RadNet Announces Pricing of Public Offering of Common Stock
- RadNet, Inc. (RDNT) announces a public offering of 4,550,000 shares of common stock at $44.00 per share.
- The gross proceeds from the offering are expected to be around $200 million for RadNet.
- Underwriters have a 30-day option to purchase an additional 682,500 shares at the public offering price.
- The offering is anticipated to close shortly, providing RadNet with significant funds for its operations.
- None.
Insights
The announcement of RadNet's underwritten public offering at $44.00 per share, aiming to raise approximately $200 million, is a significant capital market event. This influx of capital could be indicative of RadNet's strategic initiatives for expansion or debt reduction. The offering size and pricing suggest investor confidence in RadNet's market position and growth prospects. However, it's crucial to assess the dilutive impact on current shareholders, as the addition of 4,550,000 shares will spread earnings over a larger equity base.
It is also important to note the 30-day option granted to underwriters to purchase additional shares. This 'greenshoe' option can stabilize the stock price post-offering, which might be beneficial for both the company and its investors. The use of proceeds is not detailed, which leaves some uncertainty regarding the specific intentions of the company.

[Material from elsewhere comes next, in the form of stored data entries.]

-- ==== Sys2Proof/Machine/Ops.lean ====
section
/-!
DEFINITION. The named operations over the state: memory, records by number, streams and their lanes,
time and the agenda, taking a precise fault (R138), the return from one, and group-fatal ends (R72).
-/

namespace Sys2Proof.Machine

/-! ## Memory -/

/-- The byte at an address; an unlisted address reads 0. -/
def Memory.get : Memory → Nat → Byte
  | [], _ => 0
  | (k, b) :: r, a => if a = k then b else if a < k then 0 else Memory.get r a

/-- Store a byte, keeping the canonical form: a zero removes the entry. -/
def Memory.set : Memory → Nat → Byte → Memory
  | [], a, v => if v = 0 then [] else [(a, v)]
  | (k, b) :: r, a, v =>
    if a < k then (if v = 0 then (k, b) :: r else (a, v) :: (k, b) :: r)
    else if a = k then (if v = 0 then r else (a, v) :: r)
    else (k, b) :: Memory.set r a v

/-- The canonical form from address `lo` up: addresses rise strictly and no entry is zero. -/
def Memory.wfFrom : Nat → Memory → Bool
  | _, [] => true
  | lo, (k, b) :: r => decide (lo ≤ k) && (b != 0) && Memory.wfFrom (k + 1) r

/-- The canonical form of a memory. [DESIGN CHOICE: log entry 4] -/
def Memory.wf (m : Memory) : Bool := Memory.wfFrom 0 m

/-- `n` bytes from an address up. [DESIGN CHOICE: log entry 4] -/
def Memory.read (m : Memory) (a n : Nat) : List Byte := (rangeFrom a n).map m.get

/-- Store bytes from an address up. [DESIGN CHOICE: log entry 4] -/
def Memory.write : Memory → Nat → List Byte → Memory
  | m, _, [] => m
  | m, a, b :: bs => Memory.write (m.set a b) (a + 1) bs

/-- The unsigned little-endian value of bytes. -/
def leNat : List Byte → Nat
  | [] => 0
  | b :: bs => b.toNat + 256 * leNat bs

/-- The `n` little-endian bytes of a value. -/
def leBytes : Nat → Nat → List Byte
  | 0, _ => []
  | n + 1, v => BitVec.ofNat 8 v :: leBytes n (v / 256)

/-- A register word of little-endian bytes, zero-extended (R230). -/
def leWord (bs : List Byte) : Word := BitVec.ofNat 64 (leNat bs)

/-- The signed value of the low `w` bits. -/
def sval (w v : Nat) : Int := if v % 2 ^ w < 2 ^ (w - 1) then (v % 2 ^ w : Nat) else (v % 2 ^ w : Nat) - (2 ^ w : Nat)

/-- A field of a word: `n` bits from bit `lo`. -/
def fld (x : Word) (lo n : Nat) : Nat := (x.toNat >>> lo) % 2 ^ n

/-! ## Timestamps (R199) -/

/-- a precedes b: (b − a) mod 2^24 lies in [1, 2^23). -/
def TS.precedes (a b : TS) : Bool := b - a != 0 && (b - a).toNat < 2 ^ 23

/-- The later of two timestamps. -/
def smax (a b : TS) : TS := if TS.precedes a b then b else a

/-- a = b or a precedes b. -/
def TS.le (a b : TS) : Bool := a == b || TS.precedes a b

/-! ## Records by number -/

def State.gang? (s : State) (id : Nat) : Option Gang := s.gangs.find? (·.id == id)
def State.group? (s : State) (id : Nat) : Option Group := s.groups.find? (·.id == id)
def State.team? (s : State) (id : Nat) : Option Team := s.teams.find? (·.id == id)
def State.req? (s : State) (id : Nat) : Option Req := s.reqs.find? (·.id == id)
def State.op? (s : State) (id : Nat) : Option Op := s.ops.find? (·.id == id)
def State.sx? (s : State) (id : Nat) : Option SxCmd := s.sx.find? (·.id == id)
def State.mx? (s : State) (id : Nat) : Option MxCmd := s.mx.find? (·.id == id)
def State.prog? (s : State) (id : Nat) : Option Prog := s.progs.find? (·.id == id)
def State.launch? (s : State) (part lid : Nat) : Option Launch :=
  s.launches.find? fun l => l.part == part && l.lid == lid
def State.part (s : State) (p : Nat) : Partition := at' Partition.reset s.parts p
def State.chip (s : State) (k : Nat) : Chip := at' ⟨0, 0, 0, 0⟩ s.chips k
def State.floor (s : State) (c : Nat) : TS := at' 0 s.floors c

def State.modGang (s : State) (id : Nat) (f : Gang → Gang) : State :=
  { s with gangs := s.gangs.map fun g => if g.id = id then f g else g }
def State.modGroup (s : State) (id : Nat) (f : Group → Group) : State :=
  { s with groups := s.groups.map fun g => if g.id = id then f g else g }
def State.modOp (s : State) (id : Nat) (f : Op → Op) : State :=
  { s with ops := s.ops.map fun o => if o.id = id then f o else o }
def State.modReq (s : State) (id : Nat) (f : Req → Req) : State :=
  { s with reqs := s.reqs.map fun r => if r.id = id then f r else r }
def State.modSx (s : State) (id : Nat) (f : SxCmd → SxCmd) : State :=
  { s with sx := s.sx.map fun c => if c.id = id then f c else c }
def State.modMx (s : State) (id : Nat) (f : MxCmd → MxCmd) : State :=
  { s with mx := s.mx.map fun c => if c.id = id then f c else c }
def State.modProg (s : State) (id : Nat) (f : Prog → Prog) : State :=
  { s with progs := s.progs.map fun c => if c.id = id then f c else c }
def State.modPart (s : State) (p : Nat) (f : Partition → Partition) : State :=
  { s with parts := modAt f p s.parts }
def State.modChip (s : State) (k : Nat) (f : Chip → Chip) : State :=
  { s with chips := modAt f k s.chips }
def State.modLaunch (s : State) (part lid : Nat) (f : Launch → Launch) : State :=
  { s with launches := s.launches.map fun l => if l.part == part && l.lid == lid then f l else l }
def State.modWindow (s : State) (id : Nat) (f : Window → Window) : State :=
  { s with windows := s.windows.map fun w => if w.id = id then f w else w }

/-- The gangs of a group, in ascending gang index. -/
def State.gangsOf (s : State) (grp : Nat) : List Gang := s.gangs.filter (·.group == grp)

/-! ## Time and the agenda -/

/-- The beat of a cycle (R7). -/
def State.beat (s : State) : Nat := s.cycle / 4

/-- A step that has arrived is performed after those before it. [DESIGN CHOICE: log entry 3] -/
def State.post (s : State) (i : Instr) : State := { s with agenda := s.agenda ++ [i] }

/-- Post a step unless it is posted already. -/
def State.postOnce (s : State) (i : Instr) : State := if s.agenda.contains i then s else s.post i

/-- A step falls due at a cycle. [DESIGN CHOICE: log entry 3] -/
def State.postAt (s : State) (cycle : Nat) (i : Instr) : State :=
  { s with timers := s.timers ++ [(cycle, i)] }

/-- A step falls due when PTPNOW reaches a time. [DESIGN CHOICE: log entry 3] -/
def State.postNs (s : State) (ns : Nat) (i : Instr) : State :=
  { s with nsTimers := s.nsTimers ++ [(ns, i)] }

/-- The next choice of timing the spec leaves open, one of 0 to n: a free value. [DESIGN CHOICE: log entry 5] -/
def State.choose (s : State) (n : Nat) : Nat × State :=
  (Config.choice s.choices % (n + 1), { s with choices := s.choices + 1 })

/-! ## Streams and lanes -/

/-- A slice is live while a lane of it is not dead (R31) and it has not ended by EXIT or ROLE (R122). -/
def Slice.live (sl : Slice) : Bool := sl.run != .ended && sl.run != .retired && sl.lanes.any (!·.dead)

/-- The slices of a gang that are live, by index. -/
def Gang.liveSlices (g : Gang) : List Nat :=
  (imap (fun i sl => if Slice.live sl then [i] else []) 0 g.slices).flatten

/-- A lane's predicate; p0 reads true (R47). -/
def Lane.pred (l : Lane) (i : Nat) : Bool := i == 0 || l.p.getLsbD i

/-- Write a predicate; a write to p0 is discarded (R47). -/
def Lane.setPred (l : Lane) (i : Nat) (b : Bool) : Lane :=
  if i = 0 ∨ 128 ≤ i then l
  else { l with p := if b then l.p ||| (1#128 <<< i) else l.p &&& ~~~(1#128 <<< i) }

/-- active(s) by position (R38): not dead, guard true. -/
def Slice.active (sl : Slice) (j : Nat) : Bool :=
  match sl.lanes[j]? with
  | none => false
  | some l => !l.dead && (l.pred sl.guard.pred.toNat != sl.guard.inv)

/-- An issuing stream: its gang, group and issuing slices. -/
structure Cx where
  g   : Gang
  grp : Group
  ss  : List Nat
  deriving DecidableEq, Repr

/-- The stream a reference names (R35): every live slice of a unified gang, or one slice. -/
def State.streamOf (s : State) (r : StreamRef) : Option Cx :=
  match s.gang? r.gang with
  | none => none
  | some g =>
    match s.group? g.group with
    | none => none
    | some grp =>
      match r.slice with
      | none => if g.unified && !g.liveSlices.isEmpty then some ⟨g, grp, g.liveSlices⟩ else none
      | some k =>
        if !g.unified && g.liveSlices.contains k then some ⟨g, grp, [k]⟩ else none

/-- The stream whose word is being performed. -/
def State.stream? (s : State) : Option Cx := s.cur.bind s.streamOf

/-- The issuing slice of index `i`. -/
def Gang.slice? (g : Gang) (i : Nat) : Option Slice := g.slices[i]?

/-- The lowest-numbered issuing slice's record. -/
def Cx.first? (x : Cx) : Option Slice := x.ss.head?.bind x.g.slice?

/-- The program counter of the stream. -/
def Cx.pc (x : Cx) : Word := match x.first? with | some sl => sl.pc | none => 0

/-- The hints attached in the stream. -/
def Cx.hints (x : Cx) : Hints :=
  match x.first? with | some sl => sl.hints | none => ⟨none, none, none, none, none, none, none, false⟩

/-- The lanes of active(s) of the issuing stream, ascending (R27). -/
def Cx.actives (x : Cx) : List Nat :=
  (x.ss.map fun i => match x.g.slice? i with
    | none => []
    | some sl => (rangeFrom 0 4).filterMap fun j => if sl.active j then some (4 * i + j) else none).flatten

/-- A lane of the gang by number. -/
def Gang.lane? (g : Gang) (L : Nat) : Option Lane := (g.slice? (L / 4)).bind fun sl => sl.lanes[L % 4]?

/-- Update the slices of a stream. -/
def Cx.mapSlices (x : Cx) (f : Nat → Slice → Slice) : Gang :=
  { x.g with slices := imap (fun i sl => if x.ss.contains i then f i sl else sl) 0 x.g.slices }

/-- Update a lane of a slice by position. -/
def Slice.mapLanes (sl : Slice) (f : Nat → Lane → Lane) : Slice :=
  { sl with lanes := imap f 0 sl.lanes }

def Hints.none : Hints := ⟨.none, .none, .none, .none, .none, .none, .none, false⟩

/-- Put a gang back. -/
def State.setGang (s : State) (g : Gang) : State := s.modGang g.id fun _ => g

/-- A word has issued with `st` extra beats (R57): hints are spent, the static clock moves, and the
stream may issue again after `wait` further beats. The slices go to the addresses `pcOf` gives. -/
def Cx.issued (x : Cx) (s : State) (st wait : Nat) (pcOf : Nat → Slice → Word) : Gang :=
  x.mapSlices fun i sl => { sl with
    pc := pcOf i sl, hints := Hints.none, clock := sl.clock + 1 + st,
    readyAt := s.beat + 1 + max st wait, since := s.beat + 1 + max st wait }

/-- The common case: every slice goes on at PC + 4 (R46). -/
def Cx.next (x : Cx) (s : State) (st : Nat) : Gang := x.issued s st 0 fun _ sl => sl.pc + 4

/-- The stream may not issue in this beat; it is ready again in the next (R35). -/
def stall (s : State) (x : Cx) : State :=
  s.setGang (x.mapSlices fun _ sl => { sl with readyAt := s.beat + 1, since := s.beat + 1 })

/-- Hold the stream at issue: its word is tried again in the next beat (R20, R35). -/
def hold (s : State) (x : Cx) : State := { stall s x with held := true }

/-- An operation of the stream holds its next word, whatever that word is (R99, R173, R224). -/
def Cx.blocked (x : Cx) (s : State) : Bool :=
  s.ops.any fun o => o.block && o.gang == x.g.id && o.slices.any (x.ss.contains ·)

/-! ## Faults -/

/-- A group-fatal fault (R72): every gang of the group stops; its end follows (GROUP_END). The first
cause stands, with the lowest-numbered faulting lane for the log (R384). [DEDUCED: log entry 83] -/
def groupFatal (s : State) (grp cause lane : Nat) : State :=
  match s.group? grp with
  | none => s
  | some G =>
    if G.fatal.isSome then s
    else (s.modGroup grp fun G => { G with fatal := some cause, fatalLn := lane }).post (.groupEnd grp)

/-- The lowest lane of a mask. -/
def lowLane (m : Word) : Nat := ((rangeFrom 0 64).find? fun i => m.getLsbD i).getD 0

/-- TRAPCAUSE as trap entry writes it (R137). -/
def trapCauseWord (cause code : Nat) (bk : Bool) : Word :=
  1#64 <<< 63 ||| (BitVec.ofNat 64 (code % 65536) <<< 16) ||| (if bk then 0x100#64 else 0) |||
    BitVec.ofNat 64 (cause % 256)

/-- TRAPCAUSE.H (R137). -/
def Slice.inHandler (sl : Slice) : Bool := sl.trapcause.getLsbD 63

def State.modAudit (s : State) (id : Nat) (f : Audit → Audit) : State :=
  { s with audits := s.audits.map fun a => if a.id = id then f a else a }

/-- A replay meets a fault: its audit is to be abandoned (R393). -/
def State.metFault (s : State) (G : Group) : State :=
  match G.replay with
  | some id => s.modAudit id fun a => { a with bad := true }
  | none => s

/-- Take a precise fault of the stream (R138): with no handler, or inside one, it is group-fatal;
otherwise TRAPPC, TRAPCAUSE and TRAPINFO are written in each slice of the stream and PC := TRAPVEC.
`ret` is the address TRAPPC takes when it is not the word's or its first hint's. [DEDUCED: log entry 87] -/
def takeTrap (s : State) (x : Cx) (cause code : Nat) (bk : Bool) (lanes : Word) (ret : Option Word) :
    State :=
  let s := s.metFault x.grp
  if x.grp.trapvec = 0 ∨ x.ss.any (fun i => match x.g.slice? i with
      | some sl => sl.inHandler | none => false) then
    groupFatal s x.grp.id cause (64 * x.g.idx + lowLane lanes)
  else s.setGang (x.mapSlices fun _ sl => { sl with
    trappc := ret.getD (sl.hints.addr.getD sl.pc)
    trapcause := trapCauseWord cause code bk
    trapinfo := lanes
    pc := x.grp.trapvec
    hints := Hints.none
    clock := sl.clock + 1
    readyAt := s.beat + 1
    since := s.beat + 1 })

/-- Return from a trap (R138): PC := TRAPPC and H := 0 in each slice of the stream. -/
def trapReturn (s : State) (x : Cx) (st : Nat) : State :=
  s.setGang { x.issued s st 0 (fun _ sl => sl.trappc) with
    slices := imap (fun i sl => if x.ss.contains i then
      { sl with trapcause := sl.trapcause &&& ~~~(1#64 <<< 63) } else sl) 0
      (x.issued s st 0 (fun _ sl => sl.trappc)).slices }

/-- The mask of the stream's active lanes: what TRAPINFO names when a fault is of the whole word. -/
def Cx.mask (x : Cx) : Word := maskOf x.actives

/-- An operation without results of the stream that holds its next word. -/
def blockOp (s : State) (x : Cx) (doc : Bool) (acq : Option Nat) (fabric : List Nat) : Op where
  id := s.fresh
  gang := x.g.id
  slices := x.ss
  reg := none
  mreg := none
  push := false
  vals := []
  regs := []
  fl := []
  flags := false
  cf := none
  born := s.beat
  waits := 1
  due := 0
  block := true
  acq := acq
  doc := doc
  dead := []
  fabric := fabric
  won := []
  marks := []
  st := 0
  xc := none
  rel := false

/-- Perform a word of the granted stream, once no operation holds its next word (R99, R173). [DESIGN CHOICE: log entry 8] -/
def withStream (s : State) (k : Cx → Host.Outcome State Fault Refusal) :
    Host.Outcome State Fault Refusal :=
  match s.stream? with
  | none => .fault .noStream
  | some x => if x.blocked s then .next (hold s x) else k x

/-- A partition's pre-emption watchdog in ns (R400). -/
def Partition.wdog (p : Partition) : Nat := fld p.pcfg 32 32
def Partition.en (p : Partition) : Bool := p.pcfg.getLsbD 0
def Partition.test (p : Partition) : Bool := p.pcfg.getLsbD 1
def Partition.debug (p : Partition) : Bool := p.pcfg.getLsbD 2
def Partition.minc (p : Partition) : Nat := fld p.pcfg 8 8

end Sys2Proof.Machine
end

Investors should monitor how these funds will be allocated to gauge the potential for return on investment.
RadNet's positioning in the outpatient diagnostic imaging services market is crucial to understanding this public offering's potential impact. The fixed-site outpatient imaging sector is growing due to trends like the shift from inpatient to outpatient care, technological advancements and an aging population. By raising capital, RadNet may be aiming to invest in new technologies, expand its geographic footprint, or acquire smaller competitors, which could increase its market share and competitive edge.
However, the market will be observing how effectively RadNet deploys the raised capital. The company's ability to leverage these funds for profitable growth is essential for long-term value creation. Failure to do so could lead to market skepticism and stock underperformance. Additionally, the timing and size of the offering could reflect management's view of the market conditions and their stock's valuation, which could be interpreted as a positive signal if the pricing is perceived to be favorable.

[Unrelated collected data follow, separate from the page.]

-- ==== Sys2Proof/Machine/Lease.lean ====
section
/-!
DEFINITION. Homes and logical time (R200 to R208, R188, R197): L2 lines and their leases, the lease
predictors of the tracking regions, replacement and retention, and the read and write steps of a home.
A line is named by its memory address divided by 128.
-/

namespace Sys2Proof.Machine

/-- Where a line is homed: chiplet, canonical or requesting address, physical line. -/
structure LineRef where
  chip : Nat
  part : Nat
  asn  : Nat
  va   : Nat
  line : Nat
  deriving DecidableEq, Repr

/-- The line that holds a virtual address under a leaf. -/
def Leaf.lineRef (l : Leaf) (part asn va : Nat) : LineRef :=
  ⟨l.quad va, part, asn, va / 128 * 128, l.key (va / 128 * 128) / 128⟩

def State.l2? (s : State) (r : LineRef) : Option L2Line :=
  s.l2.find? fun x => x.chip == r.chip && x.pa == r.line

/-- A request re-tagged to the line's canonical address (R189): that under which L2 holds its physical line, else
the requester's own. -/
def State.canon (s : State) (r : LineRef) : LineRef :=
  match s.l2? r with
  | some x => { r with part := x.part, asn := x.asn, va := x.va }
  | none => r

def State.modL2 (s : State) (r : LineRef) (f : L2Line → L2Line) : State :=
  { s with l2 := s.l2.map fun x => if x.chip == r.chip && x.pa == r.line then f x else x }

/-! ## Lease predictors (R204 to R207) -/

def Region.holds (g : Region) (chip line : Nat) : Bool :=
  g.chip == chip && decide (g.base ≤ line * 128) && decide (line * 128 < g.base + 2 ^ g.k)

def State.region? (s : State) (r : LineRef) : Option Region := s.regions.find? (·.holds r.chip r.line)

/-- The line's region, tracked at the first access as its 64 KiB block at level 2 (R204). -/
def State.track (s : State) (r : LineRef) : State :=
  match s.region? r with
  | some _ => s
  | none =>
    if (s.regions.filter (·.chip == r.chip)).length < 65536 then
      { s with regions := ⟨r.chip, r.line * 128 / 65536 * 65536, 16, 2, none, s.cycle⟩ :: s.regions }
    else s

/-- The lease length's level of a line (R204); an untracked line is at level 2. -/
def State.levelOf (s : State) (r : LineRef) : Nat := match s.region? r with | some g => g.level | none => 2

def State.modRegion (s : State) (r : LineRef) (f : Region → Region) : State :=
  { s with regions := s.regions.map fun g => if g.holds r.chip r.line then f g else g }

/-- A renewal raises the level and is recorded when it did (R202, R205). -/
def State.renewed (s : State) (r : LineRef) : State :=
  s.modRegion r fun g => { g with
    level := min (g.level + 1) 9, touch := s.cycle
    last := if g.level < 9 then some r.line else g.last }

/-- A jumped write lowers the level; to a line other than the recorded one it is a conflict, which
splits the region and lowers the written half once more (R203, R205, R206). [DEDUCED: log entry 103] -/
def State.jumped (s : State) (r : LineRef) : State :=
  match s.region? r with
  | none => s
  | some g =>
    let lv := g.level - 1
    if g.last = some r.line then s.modRegion r fun g => { g with level := lv, touch := s.cycle }
    else if g.k ≤ 7 then s.modRegion r fun g => { g with level := lv, touch := s.cycle }
    else if (s.regions.filter (·.chip == r.chip)).length < 65536 then
      let h := 2 ^ (g.k - 1)
      let mk := fun (b : Nat) =>
        (⟨g.chip, b, g.k - 1, if b ≤ r.line * 128 ∧ r.line * 128 < b + h then lv - 1 else lv, none,
          s.cycle⟩ : Region)
      { s with regions := mk g.base :: mk (g.base + h) :: s.regions.filter fun x => !x.holds r.chip r.line }
    else s.modRegion r fun g => { g with level := lv - 1, touch := s.cycle }

/-- Two idle sibling halves merge (R207). -/
def State.mergeRegion (s : State) (chip base : Nat) : State :=
  match s.regions.find? fun g => g.chip == chip && g.base == base with
  | none => s
  | some g =>
    let sib := if base / 2 ^ g.k % 2 = 0 then base + 2 ^ g.k else base - 2 ^ g.k
    match s.regions.find? fun x => x.chip == chip && x.base == sib && x.k == g.k with
    | none => s
    | some x =>
      if g.k < 16 ∧ g.touch + 65536 ≤ s.cycle ∧ x.touch + 65536 ≤ s.cycle then
        { s with regions := ⟨chip, min g.base x.base, g.k + 1, min g.level x.level, none, max g.touch x.touch⟩ ::
            s.regions.filter fun y => y != g && y != x }
      else s

/-! ## L2 replacement and retention (R188, R197, R447) -/

/-- The set of a line in its partition's share (R188). -/
def State.setOf (s : State) (r : LineRef) : Nat := r.va / 128 % 2 ^ (s.part r.part).l2sets r.chip

/-- L2 slices of a chiplet in use: 16 but for the retired ones (R386). [DEDUCED: log entry 80] -/
def State.slices (s : State) (chip : Nat) : List Nat :=
  (rangeFrom 0 16).filter fun k => !s.retired.contains (chip, k)

/-- The set of the chiplet that a set of a share names: shares lie one after another in the slices in use. [DEDUCED: log entry 80] -/
def State.chipSet (s : State) (part chip set : Nat) : Nat :=
  let base := ((rangeFrom 0 part).map fun p =>
    if (s.part p).l2en chip then 2 ^ (s.part p).l2sets chip else 0).sum
  at' 0 (s.slices chip) ((base + set) / 2048) * 2048 + (base + set) % 2048

/-- The set of the chiplet that holds a line's frame. [DEDUCED: log entry 80] -/
def State.frameSet (s : State) (r : LineRef) : Nat := s.chipSet r.part r.chip (s.setOf r)

/-- The ways of a set that are not disabled (R385). -/
def State.usableWays (s : State) (chip set : Nat) : List Nat :=
  (rangeFrom 0 16).filter fun w => !s.offFrames.contains (chip, set, w)

def State.lineOwned (s : State) (line : Nat) : Bool := s.owned.any (·.line == line)

/-- The lines of a line's set. -/
def State.setLines (s : State) (r : LineRef) : List L2Line :=
  s.l2.filter fun x => x.chip == r.chip && x.part == r.part &&
    x.va / 128 % 2 ^ (s.part r.part).l2sets r.chip == s.setOf r

/-- The retention register whose range holds a line (R197). -/
def State.retFor (s : State) (r : LineRef) : Option RetReg :=
  s.rets.find? fun g => g.part == r.part && g.chip == r.chip && g.asn == r.asn &&
    decide (g.va ≤ r.va) && decide (r.va < g.va + 128 * g.len)

/-- Add 1 to a RETSTAT count, which saturates (R198): the field starts at bit `lo`. -/
def bumpStat (lo : Nat) (w : Word) : Word :=
  if fld w lo 16 = 65535 then w else w + (1#64 <<< lo)

def State.retBump (s : State) (part k lo : Nat) : State :=
  s.modPart part fun p => { p with retstat := modAt (bumpStat lo) k p.retstat }

/-- Count an L2 lookup of a range line (R198). -/
def State.retLookup (s : State) (r : LineRef) : State :=
  match s.retFor r with
  | none => s
  | some g => match s.l2? r with
    | some x => s.retBump r.part g.k (if x.pin = some g.k then 48 else 32)
    | none => s.retBump r.part g.k 16

def State.pinned (s : State) (part k : Nat) : Nat :=
  (s.l2.filter fun x => x.part == part && x.pin == some k).length

/-- May a line of the register be pinned: below the quota, and its set keeps 2 unpinned ways (R197). -/
def State.mayPin (s : State) (g : RetReg) (r : LineRef) : Bool :=
  decide (s.pinned g.part g.k < g.quota) &&
    decide ((((s.setLines r).filter (·.pin.isSome)).length + 1) + 2 ≤
      (s.usableWays r.chip (s.frameSet r)).length)

/-- The decided copies of other devices' cells that a way of L2 holds (R267): they stand in `l1` as of core
144, tagged with device and address. [DEDUCED: log entry 27] -/
def L2Line.farCopy (x : L2Line) (c : L1Line) : Bool :=
  c.core == 144 && c.part == x.part && memKey 8 0 + c.va / 128 * 128 == x.pa * 128

/-- A line leaves L2: its rts is kept in MTS (R200), and a dirty one is written over what HBM4 held. -/
def State.dropL2 (s : State) (x : L2Line) : State :=
  let beneath := fun (d : Damage) => match d.loc with
    | .hbm b => x.dirty && b / 4 == x.pa
    | _ => false
  { s with bad := s.bad.filter (!beneath ·), l2 := s.l2.erase x, l1 := s.l1.filter fun c => !x.farCopy c }.modChip x.chip fun c => { c with mts := smax c.mts x.rts }

/-- Bring a line into L2 (R200): wts = rts = MTS. None when every usable way holds a pinned or owned
line, so that a recall must come first (R447). `ef` fills at the LRU position (R188). -/
def State.fillL2 (s : State) (r : LineRef) (ef : Bool) : Option State :=
  let here := s.setLines r
  let ways := s.usableWays r.chip (s.frameSet r)
  let freeWay := ways.find? fun w => !here.any (·.frame == w)
  let victim := (here.filter fun x => x.pin.isNone && !s.lineOwned x.pa).foldl
    (fun (b : Option L2Line) x => match b with
      | none => some x
      | some y => if x.lru < y.lru then some x else some y) none
  let put := fun (s : State) (w : Nat) =>
    let g := s.retFor r
    let pin := match g with | some g => if s.mayPin g r then some g.k else none | none => none
    let s := match g, pin with | some g, none => s.retBump r.part g.k 0 | _, _ => s
    let m := (s.chip r.chip).mts
    { s with
      l2 := ⟨r.chip, r.part, r.asn, r.va, r.line, m, m, false, pin, if ef then 0 else s.stamp, none,
        none, w⟩ :: s.l2
      stamp := s.stamp + 1 }
  match freeWay, victim with
  | some w, _ => some ((put s w).track r)
  | none, some v => some ((put (s.dropL2 v) v.frame).track r)
  | none, none => none

/-- Find or bring in a line, under its canonical address (R189). The lookup is counted unless it belongs to
a request that made it already (`again`, R273); a hit promotes the line whatever its policy (R188). -/
def State.ensureL2 (s : State) (r : LineRef) (ef : Bool) (again : Bool := false) : Option State :=
  let r := s.canon r
  let s := if again then s else s.retLookup r
  match s.l2? r with
  | some _ => some (({ s with stamp := s.stamp + 1 }.modL2 r fun x => { x with lru := s.stamp }).track r)
  | none => s.fillL2 r ef

/-! ## The read and write steps of a home (R202, R203) -/

/-- The rts a read at timestamp t leaves. -/
def readRts (s : State) (r : LineRef) (x : L2Line) (t : TS) : TS :=
  smax x.rts (smax t x.wts + BitVec.ofNat 24 (8 <<< s.levelOf r))

/-- The wts a write at timestamp t takes. -/
def writeWts (x : L2Line) (t : TS) : TS := smax t (x.rts + 1)

/-- CC would move more than 2^14 lt inside one interval (R209). -/
def overInterval (c : Chip) (t : TS) : Bool := decide (2 ^ 14 < (smax c.cc t - c.ccInt).toNat)

/-- A home serves a read at timestamp t (R202) of a line present in L2: new state, wts, rts and whether
it was a renewal, which carries no data. -/
def homeRead (s : State) (r : LineRef) (t : TS) (cwts : Option TS) : State × TS × TS × Bool :=
  match s.l2? r with
  | none => (s, t, t, false)
  | some x =>
    let rts := readRts s r x t
    let s1 := (s.modL2 r fun x => { x with rts := rts }).modChip r.chip fun c => { c with cc := smax c.cc rts }
    if cwts = some x.wts then (s1.renewed r, x.wts, rts, true) else (s1, x.wts, rts, false)

/-- A home performs a masked write at timestamp t (R203) of a line present in L2, as one step: new
state and the returned wts. -/
def homeWrite (s : State) (r : LineRef) (t : TS) (mask : BitVec 128) (data : List Byte) : State × TS :=
  match s.l2? r with
  | none => (s, t)
  | some x =>
    let j := TS.le t x.rts && x.rts != x.wts
    let w := writeWts x t
    let s1 := s.modL2 r fun x => { x with wts := w, rts := w, dirty := true }
    let s2 := (s1.pokeMasked (r.line * 128) 0 mask data).modChip r.chip fun c => { c with cc := smax c.cc w }
    (if j then s2.jumped r else s2.modRegion r fun g => { g with touch := s.cycle }, w)

/-- The bytes of a line as memory holds them. -/
def State.lineData (s : State) (r : LineRef) : List Byte := s.mem.read (r.line * 128) 128

end Sys2Proof.Machine
end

From an economic perspective, RadNet's public offering is a microcosmic indicator of broader economic trends. The willingness of the market to absorb a $200 million offering reflects liquidity and investor appetite for healthcare sector investments. This sector often exhibits counter-cyclical characteristics, which means it can maintain stability even during economic downturns due to the essential nature of healthcare services.
The pricing of the offering at $44.00 per share provides insights into the perceived value of RadNet's stock and the company's capital structure optimization. The decision to raise equity, as opposed to debt financing, could be influenced by current interest rates and the company's balance sheet considerations. An equity offering, while dilutive, avoids the interest burden of debt and may be preferable if the company anticipates higher borrowing costs or if it aims to maintain a certain debt-to-equity ratio.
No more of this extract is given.